__DIRECTIONS__: Only the number is wanted: how many lines of the data contain "signExtend"?
+-------+
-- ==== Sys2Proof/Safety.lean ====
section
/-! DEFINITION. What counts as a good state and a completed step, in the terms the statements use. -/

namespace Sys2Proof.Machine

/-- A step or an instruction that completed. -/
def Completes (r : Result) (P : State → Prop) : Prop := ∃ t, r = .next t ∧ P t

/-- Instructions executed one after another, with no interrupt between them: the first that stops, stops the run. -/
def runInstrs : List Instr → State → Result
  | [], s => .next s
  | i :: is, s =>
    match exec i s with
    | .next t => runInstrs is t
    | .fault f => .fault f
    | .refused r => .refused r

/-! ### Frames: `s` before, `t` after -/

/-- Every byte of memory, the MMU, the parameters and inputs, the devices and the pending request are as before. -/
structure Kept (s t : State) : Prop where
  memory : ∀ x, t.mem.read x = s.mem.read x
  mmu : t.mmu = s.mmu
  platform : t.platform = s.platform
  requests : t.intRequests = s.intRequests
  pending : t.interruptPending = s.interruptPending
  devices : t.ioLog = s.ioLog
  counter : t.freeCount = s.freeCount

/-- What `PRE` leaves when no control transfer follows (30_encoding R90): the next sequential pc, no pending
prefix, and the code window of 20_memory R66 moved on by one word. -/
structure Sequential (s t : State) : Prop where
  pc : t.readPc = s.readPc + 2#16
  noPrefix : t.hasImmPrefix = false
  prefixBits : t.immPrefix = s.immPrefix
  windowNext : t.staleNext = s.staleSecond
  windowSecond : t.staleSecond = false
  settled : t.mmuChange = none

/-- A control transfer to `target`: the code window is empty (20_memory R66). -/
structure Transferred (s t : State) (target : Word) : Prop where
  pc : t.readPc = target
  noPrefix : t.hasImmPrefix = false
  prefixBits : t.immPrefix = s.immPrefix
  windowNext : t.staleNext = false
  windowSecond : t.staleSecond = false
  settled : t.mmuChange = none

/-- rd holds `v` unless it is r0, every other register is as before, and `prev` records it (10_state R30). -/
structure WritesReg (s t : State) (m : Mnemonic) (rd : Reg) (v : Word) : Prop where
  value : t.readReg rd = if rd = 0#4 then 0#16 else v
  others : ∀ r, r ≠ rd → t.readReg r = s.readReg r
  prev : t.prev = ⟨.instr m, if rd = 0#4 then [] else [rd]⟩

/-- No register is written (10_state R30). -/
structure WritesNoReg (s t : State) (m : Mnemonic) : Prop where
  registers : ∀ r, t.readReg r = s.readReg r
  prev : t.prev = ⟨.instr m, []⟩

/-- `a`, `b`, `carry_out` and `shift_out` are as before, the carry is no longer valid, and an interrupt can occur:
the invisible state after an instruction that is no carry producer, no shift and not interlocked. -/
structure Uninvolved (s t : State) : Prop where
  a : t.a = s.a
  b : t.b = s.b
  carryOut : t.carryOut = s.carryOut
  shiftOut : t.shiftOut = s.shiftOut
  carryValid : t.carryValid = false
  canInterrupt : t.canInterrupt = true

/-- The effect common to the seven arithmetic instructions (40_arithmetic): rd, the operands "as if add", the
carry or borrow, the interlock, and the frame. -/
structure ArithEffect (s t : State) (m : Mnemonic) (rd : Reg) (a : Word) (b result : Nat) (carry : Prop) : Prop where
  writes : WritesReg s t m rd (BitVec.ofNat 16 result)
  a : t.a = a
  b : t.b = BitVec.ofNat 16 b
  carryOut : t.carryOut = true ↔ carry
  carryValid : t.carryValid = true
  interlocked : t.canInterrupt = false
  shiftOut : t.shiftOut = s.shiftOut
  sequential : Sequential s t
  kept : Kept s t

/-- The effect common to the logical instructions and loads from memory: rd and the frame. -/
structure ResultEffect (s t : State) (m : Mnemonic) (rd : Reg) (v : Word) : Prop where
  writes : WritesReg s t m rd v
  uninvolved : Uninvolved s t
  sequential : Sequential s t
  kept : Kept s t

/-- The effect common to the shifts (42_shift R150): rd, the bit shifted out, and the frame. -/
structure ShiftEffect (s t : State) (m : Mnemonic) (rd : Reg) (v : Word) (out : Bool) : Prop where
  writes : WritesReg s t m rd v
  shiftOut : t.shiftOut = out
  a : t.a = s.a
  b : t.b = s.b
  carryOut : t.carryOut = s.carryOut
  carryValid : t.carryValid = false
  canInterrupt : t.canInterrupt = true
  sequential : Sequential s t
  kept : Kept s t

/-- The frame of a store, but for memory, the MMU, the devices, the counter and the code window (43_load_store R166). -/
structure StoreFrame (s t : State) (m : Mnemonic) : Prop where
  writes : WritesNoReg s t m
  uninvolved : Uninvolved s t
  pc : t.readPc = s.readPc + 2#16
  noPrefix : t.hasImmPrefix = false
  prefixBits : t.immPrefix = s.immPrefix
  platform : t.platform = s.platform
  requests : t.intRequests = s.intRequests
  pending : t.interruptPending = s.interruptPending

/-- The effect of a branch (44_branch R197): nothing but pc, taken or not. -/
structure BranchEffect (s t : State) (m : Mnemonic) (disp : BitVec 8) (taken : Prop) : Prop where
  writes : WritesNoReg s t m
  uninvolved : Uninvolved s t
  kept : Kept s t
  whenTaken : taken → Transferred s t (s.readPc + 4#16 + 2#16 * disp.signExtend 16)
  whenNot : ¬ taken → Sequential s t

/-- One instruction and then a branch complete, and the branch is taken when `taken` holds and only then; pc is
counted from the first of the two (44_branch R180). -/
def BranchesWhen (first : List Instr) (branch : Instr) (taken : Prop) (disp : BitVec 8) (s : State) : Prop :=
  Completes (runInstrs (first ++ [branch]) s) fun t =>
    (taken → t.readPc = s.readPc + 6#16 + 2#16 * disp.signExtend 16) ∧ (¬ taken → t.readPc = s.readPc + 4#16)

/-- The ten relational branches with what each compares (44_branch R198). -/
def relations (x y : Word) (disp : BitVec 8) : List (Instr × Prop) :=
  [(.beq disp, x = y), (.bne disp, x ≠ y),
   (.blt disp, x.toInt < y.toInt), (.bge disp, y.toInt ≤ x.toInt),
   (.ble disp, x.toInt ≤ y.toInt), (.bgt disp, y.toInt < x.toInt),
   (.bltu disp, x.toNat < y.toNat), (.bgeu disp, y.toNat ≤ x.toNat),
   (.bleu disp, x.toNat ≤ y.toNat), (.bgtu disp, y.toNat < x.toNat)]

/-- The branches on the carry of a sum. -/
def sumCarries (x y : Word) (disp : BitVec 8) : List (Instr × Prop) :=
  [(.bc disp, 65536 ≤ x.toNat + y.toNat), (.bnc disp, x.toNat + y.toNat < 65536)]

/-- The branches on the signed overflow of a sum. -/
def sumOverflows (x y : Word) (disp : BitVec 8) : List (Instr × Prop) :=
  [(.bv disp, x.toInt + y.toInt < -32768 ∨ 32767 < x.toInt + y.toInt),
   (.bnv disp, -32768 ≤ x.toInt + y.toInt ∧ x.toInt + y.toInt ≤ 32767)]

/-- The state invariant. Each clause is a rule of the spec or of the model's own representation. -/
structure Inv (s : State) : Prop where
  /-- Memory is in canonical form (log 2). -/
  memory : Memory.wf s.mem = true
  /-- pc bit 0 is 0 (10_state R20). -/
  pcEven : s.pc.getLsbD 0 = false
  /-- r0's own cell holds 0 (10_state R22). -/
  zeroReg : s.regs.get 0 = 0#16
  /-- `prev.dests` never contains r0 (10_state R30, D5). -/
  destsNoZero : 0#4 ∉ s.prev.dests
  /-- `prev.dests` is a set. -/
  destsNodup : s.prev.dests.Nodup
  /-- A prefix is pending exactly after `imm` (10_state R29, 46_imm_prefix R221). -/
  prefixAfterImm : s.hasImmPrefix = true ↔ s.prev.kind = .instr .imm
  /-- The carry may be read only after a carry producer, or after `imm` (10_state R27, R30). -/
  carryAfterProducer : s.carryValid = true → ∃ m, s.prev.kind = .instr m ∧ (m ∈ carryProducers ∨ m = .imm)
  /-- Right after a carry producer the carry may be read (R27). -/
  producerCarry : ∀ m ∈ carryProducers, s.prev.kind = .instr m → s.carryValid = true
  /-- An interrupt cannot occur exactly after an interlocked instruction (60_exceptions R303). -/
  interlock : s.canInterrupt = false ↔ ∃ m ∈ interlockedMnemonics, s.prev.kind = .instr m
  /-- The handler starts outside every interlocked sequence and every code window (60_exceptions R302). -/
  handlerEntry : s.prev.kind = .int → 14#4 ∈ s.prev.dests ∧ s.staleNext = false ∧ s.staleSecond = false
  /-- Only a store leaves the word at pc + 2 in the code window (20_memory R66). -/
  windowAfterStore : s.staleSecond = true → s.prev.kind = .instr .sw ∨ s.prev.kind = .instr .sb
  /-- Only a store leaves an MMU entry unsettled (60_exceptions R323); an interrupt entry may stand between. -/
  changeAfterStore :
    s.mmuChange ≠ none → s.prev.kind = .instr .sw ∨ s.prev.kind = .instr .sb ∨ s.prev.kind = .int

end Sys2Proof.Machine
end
+-------+
__THE COMPLETED TASK__: 2